Arguments that the algorithm driving the Uber self-driving car that struck and killed a pedestrian in Arizona this month may not have been at fault did not matter to Arizona Governor Doug Ducey, when he took away the company’s ability to continue testing the technology in the state Monday, calling the incident “an unquestionable failure.”

Failure or not, what if such tests came with zero risk to humans? That’s the promise of Nvidia’s new product.

Nvidia temporarily suspended tests of its own self-driving cars on public roads "to learn from the Uber incident," a company spokesman told Reuters.

At the company's annual GTC Summit in San Jose, California, Nvidia founder and CEO Jensen Huang announced a two-server solution that simulates data generated by a self-driving car and trains a driving algorithm using that data.
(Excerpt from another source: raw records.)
/-! A route updated: modOptics -/

@[simp] theorem State.modOptics_pending (s : State) (r : Route) (f : Optics → Optics) : (s.modOptics r f).pending = s.pending := by cases r <;> rfl
@[simp] theorem State.modOptics_free (s : State) (r : Route) (f : Optics → Optics) : (s.modOptics r f).free = s.free := by cases r <;> rfl
@[simp] theorem State.modOptics_out (s : State) (r : Route) (f : Optics → Optics) : (s.modOptics r f).out = s.out := by cases r <;> rfl
@[simp] theorem State.modOptics_od (s : State) (r : Route) (f : Optics → Optics) : (s.modOptics r f).od = s.od := by cases r <;> rfl
@[simp] theorem State.modOptics_control (s : State) (r : Route) (f : Optics → Optics) : (s.modOptics r f).control = s.control := by cases r <;> rfl
@[simp] theorem State.modOptics_power (s : State) (r : Route) (f : Optics → Optics) : (s.modOptics r f).power = s.power := by cases r <;> rfl
@[simp] theorem State.modOptics_pins (s : State) (r : Route) (f : Optics → Optics) : (s.modOptics r f).pins = s.pins := by cases r <;> rfl
@[simp] theorem State.modOptics_arbiter (s : State) (r : Route) (f : Optics → Optics) : (s.modOptics r f).arbiter = s.arbiter := by cases r <;> rfl
@[simp] theorem State.modOptics_integrity (s : State) (r : Route) (f : Optics → Optics) : (s.modOptics r f).integrity = s.integrity := by cases r <;> rfl
@[simp] theorem State.modOptics_jtag (s : State) (r : Route) (f : Optics → Optics) : (s.modOptics r f).jtag = s.jtag := by cases r <;> rfl
@[simp] theorem State.modOptics_slices (s : State) (r : Route) (f : Optics → Optics) : (s.modOptics r f).slices = s.slices := by cases r <;> rfl
@[simp] theorem State.modOptics_loop (s : State) (r : Route) (f : Optics → Optics) : (s.modOptics r f).loop = s.loop := by cases r <;> rfl
@[simp] theorem State.modOptics_survey (s : State) (r : Route) (f : Optics → Optics) : (s.modOptics r f).survey = s.survey := by cases r <;> rfl
@[simp] theorem State.modOptics_cores (s : State) (r : Route) (f : Optics → Optics) : (s.modOptics r f).cores = s.cores := by cases r <;> rfl
@[simp] theorem State.modOptics_capture (s : State) (r : Route) (f : Optics → Optics) : (s.modOptics r f).capture = s.capture := by cases r <;> rfl
@[simp] theorem State.modOptics_streams (s : State) (r : Route) (f : Optics → Optics) : (s.modOptics r f).streams = s.streams := by cases r <;> rfl
@[simp] theorem State.modOptics_time (s : State) (r : Route) (f : Optics → Optics) : (s.modOptics r f).time = s.time := by cases r <;> rfl
@[simp] theorem State.modOptics_ptp (s : State) (r : Route) (f : Optics → Optics) : (s.modOptics r f).ptp = s.ptp := by cases r <;> rfl
@[simp] theorem State.modOptics_sync (s : State) (r : Route) (f : Optics → Optics) : (s.modOptics r f).sync = s.sync := by cases r <;> rfl
@[simp] theorem State.modOptics_inputs (s : State) (r : Route) (f : Optics → Optics) : (s.modOptics r f).inputs = s.inputs := by cases r <;> rfl
@[simp] theorem State.modOptics_trigIn (s : State) (r : Route) (f : Optics → Optics) : (s.modOptics r f).trigIn = s.trigIn := by cases r <;> rfl
@[simp] theorem State.modOptics_dram (s : State) (r : Route) (f : Optics → Optics) : (s.modOptics r f).dram = s.dram := by cases r <;> rfl
@[simp] theorem State.modOptics_rows (s : State) (r : Route) (f : Optics → Optics) : (s.modOptics r f).rows = s.rows := by cases r <;> rfl
@[simp] theorem State.modOptics_hka (s : State) (r : Route) (f : Optics → Optics) : (s.modOptics r f).hka = s.hka := by cases r <;> rfl

/-! A route updated: modCrx -/

@[simp] theorem State.modCrx_pending (s : State) (r : Route) (f : Crx → Crx) : (s.modCrx r f).pending = s.pending := by cases r <;> rfl
@[simp] theorem State.modCrx_free (s : State) (r : Route) (f : Crx → Crx) : (s.modCrx r f).free = s.free := by cases r <;> rfl
@[simp] theorem State.modCrx_out (s : State) (r : Route) (f : Crx → Crx) : (s.modCrx r f).out = s.out := by cases r <;> rfl
@[simp] theorem State.modCrx_od (s : State) (r : Route) (f : Crx → Crx) : (s.modCrx r f).od = s.od := by cases r <;> rfl
@[simp] theorem State.modCrx_control (s : State) (r : Route) (f : Crx → Crx) : (s.modCrx r f).control = s.control := by cases r <;> rfl
@[simp] theorem State.modCrx_power (s : State) (r : Route) (f : Crx → Crx) : (s.modCrx r f).power = s.power := by cases r <;> rfl
@[simp] theorem State.modCrx_pins (s : State) (r : Route) (f : Crx → Crx) : (s.modCrx r f).pins = s.pins := by cases r <;> rfl
@[simp] theorem State.modCrx_arbiter (s : State) (r : Route) (f : Crx → Crx) : (s.modCrx r f).arbiter = s.arbiter := by cases r <;> rfl
@[simp] theorem State.modCrx_integrity (s : State) (r : Route) (f : Crx → Crx) : (s.modCrx r f).integrity = s.integrity := by cases r <;> rfl
@[simp] theorem State.modCrx_jtag (s : State) (r : Route) (f : Crx → Crx) : (s.modCrx r f).jtag = s.jtag := by cases r <;> rfl
@[simp] theorem State.modCrx_slices (s : State) (r : Route) (f : Crx → Crx) : (s.modCrx r f).slices = s.slices := by cases r <;> rfl
@[simp] theorem State.modCrx_loop (s : State) (r : Route) (f : Crx → Crx) : (s.modCrx r f).loop = s.loop := by cases r <;> rfl
@[simp] theorem State.modCrx_survey (s : State) (r : Route) (f : Crx → Crx) : (s.modCrx r f).survey = s.survey := by cases r <;> rfl
@[simp] theorem State.modCrx_cores (s : State) (r : Route) (f : Crx → Crx) : (s.modCrx r f).cores = s.cores := by cases r <;> rfl
@[simp] theorem State.modCrx_capture (s : State) (r : Route) (f : Crx → Crx) : (s.modCrx r f).capture = s.capture := by cases r <;> rfl
@[simp] theorem State.modCrx_streams (s : State) (r : Route) (f : Crx → Crx) : (s.modCrx r f).streams = s.streams := by cases r <;> rfl
@[simp] theorem State.modCrx_time (s : State) (r : Route) (f : Crx → Crx) : (s.modCrx r f).time = s.time := by cases r <;> rfl
@[simp] theorem State.modCrx_ptp (s : State) (r : Route) (f : Crx → Crx) : (s.modCrx r f).ptp = s.ptp := by cases r <;> rfl
@[simp] theorem State.modCrx_sync (s : State) (r : Route) (f : Crx → Crx) : (s.modCrx r f).sync = s.sync := by cases r <;> rfl
@[simp] theorem State.modCrx_inputs (s : State) (r : Route) (f : Crx → Crx) : (s.modCrx r f).inputs = s.inputs := by cases r <;> rfl
@[simp] theorem State.modCrx_trigIn (s : State) (r : Route) (f : Crx → Crx) : (s.modCrx r f).trigIn = s.trigIn := by cases r <;> rfl
@[simp] theorem State.modCrx_dram (s : State) (r : Route) (f : Crx → Crx) : (s.modCrx r f).dram = s.dram := by cases r <;> rfl
@[simp] theorem State.modCrx_rows (s : State) (r : Route) (f : Crx → Crx) : (s.modCrx r f).rows = s.rows := by cases r <;> rfl
@[simp] theorem State.modCrx_hka (s : State) (r : Route) (f : Crx → Crx) : (s.modCrx r f).hka = s.hka := by cases r <;> rfl

/-! A route updated: modRay -/

@[simp] theorem State.modRay_pending (s : State) (r : Route) (f : Rayleigh → Rayleigh) : (s.modRay r f).pending = s.pending := by cases r <;> rfl
@[simp] theorem State.modRay_free (s : State) (r : Route) (f : Rayleigh → Rayleigh) : (s.modRay r f).free = s.free := by cases r <;> rfl
@[simp] theorem State.modRay_out (s : State) (r : Route) (f : Rayleigh → Rayleigh) : (s.modRay r f).out = s.out := by cases r <;> rfl
@[simp] theorem State.modRay_od (s : State) (r : Route) (f : Rayleigh → Rayleigh) : (s.modRay r f).od = s.od := by cases r <;> rfl
@[simp] theorem State.modRay_control (s : State) (r : Route) (f : Rayleigh → Rayleigh) : (s.modRay r f).control = s.control := by cases r <;> rfl
@[simp] theorem State.modRay_power (s : State) (r : Route) (f : Rayleigh → Rayleigh) : (s.modRay r f).power = s.power := by cases r <;> rfl
@[simp] theorem State.modRay_pins (s : State) (r : Route) (f : Rayleigh → Rayleigh) : (s.modRay r f).pins = s.pins := by cases r <;> rfl
@[simp] theorem State.modRay_arbiter (s : State) (r : Route) (f : Rayleigh → Rayleigh) : (s.modRay r f).arbiter = s.arbiter := by cases r <;> rfl
@[simp] theorem State.modRay_integrity (s : State) (r : Route) (f : Rayleigh → Rayleigh) : (s.modRay r f).integrity = s.integrity := by cases r <;> rfl
@[simp] theorem State.modRay_jtag (s : State) (r : Route) (f : Rayleigh → Rayleigh) : (s.modRay r f).jtag = s.jtag := by cases r <;> rfl
@[simp] theorem State.modRay_slices (s : State) (r : Route) (f : Rayleigh → Rayleigh) : (s.modRay r f).slices = s.slices := by cases r <;> rfl
@[simp] theorem State.modRay_loop (s : State) (r : Route) (f : Rayleigh → Rayleigh) : (s.modRay r f).loop = s.loop := by cases r <;> rfl
@[simp] theorem State.modRay_survey (s : State) (r : Route) (f : Rayleigh → Rayleigh) : (s.modRay r f).survey = s.survey := by cases r <;> rfl
@[simp] theorem State.modRay_cores (s : State) (r : Route) (f : Rayleigh → Rayleigh) : (s.modRay r f).cores = s.cores := by cases r <;> rfl
@[simp] theorem State.modRay_capture (s : State) (r : Route) (f : Rayleigh → Rayleigh) : (s.modRay r f).capture = s.capture := by cases r <;> rfl
@[simp] theorem State.modRay_streams (s : State) (r : Route) (f : Rayleigh → Rayleigh) : (s.modRay r f).streams = s.streams := by cases r <;> rfl
@[simp] theorem State.modRay_time (s : State) (r : Route) (f : Rayleigh → Rayleigh) : (s.modRay r f).time = s.time := by cases r <;> rfl
@[simp] theorem State.modRay_ptp (s : State) (r : Route) (f : Rayleigh → Rayleigh) : (s.modRay r f).ptp = s.ptp := by cases r <;> rfl
@[simp] theorem State.modRay_sync (s : State) (r : Route) (f : Rayleigh → Rayleigh) : (s.modRay r f).sync = s.sync := by cases r <;> rfl
@[simp] theorem State.modRay_inputs (s : State) (r : Route) (f : Rayleigh → Rayleigh) : (s.modRay r f).inputs = s.inputs := by cases r <;> rfl
@[simp] theorem State.modRay_trigIn (s : State) (r : Route) (f : Rayleigh → Rayleigh) : (s.modRay r f).trigIn = s.trigIn := by cases r <;> rfl
@[simp] theorem State.modRay_dram (s : State) (r : Route) (f : Rayleigh → Rayleigh) : (s.modRay r f).dram = s.dram := by cases r <;> rfl
@[simp] theorem State.modRay_rows (s : State) (r : Route) (f : Rayleigh → Rayleigh) : (s.modRay r f).rows = s.rows := by cases r <;> rfl
@[simp] theorem State.modRay_hka (s : State) (r : Route) (f : Rayleigh → Rayleigh) : (s.modRay r f).hka = s.hka := by cases r <;> rfl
The promise is to move self-driving car testing off the public roads and into data centers before the technology is proven out.

Nvidia announced it was working on the technology at last year’s summit. This time, it’s announcing the actual product, which it expects to make available to early access partners in the third quarter.

The basic idea isn’t new. For example, Intel Labs, together with the Toyota Research Institute and the Computer Vision Center in Barcelona, designed an open source driving simulator for training self-driving cars called CARLA (Car Learning to Act). Another open source simulator was released by Udacity, the online education platform. Autonomous-driving companies have also been using simulators built for gaming to train their algorithms.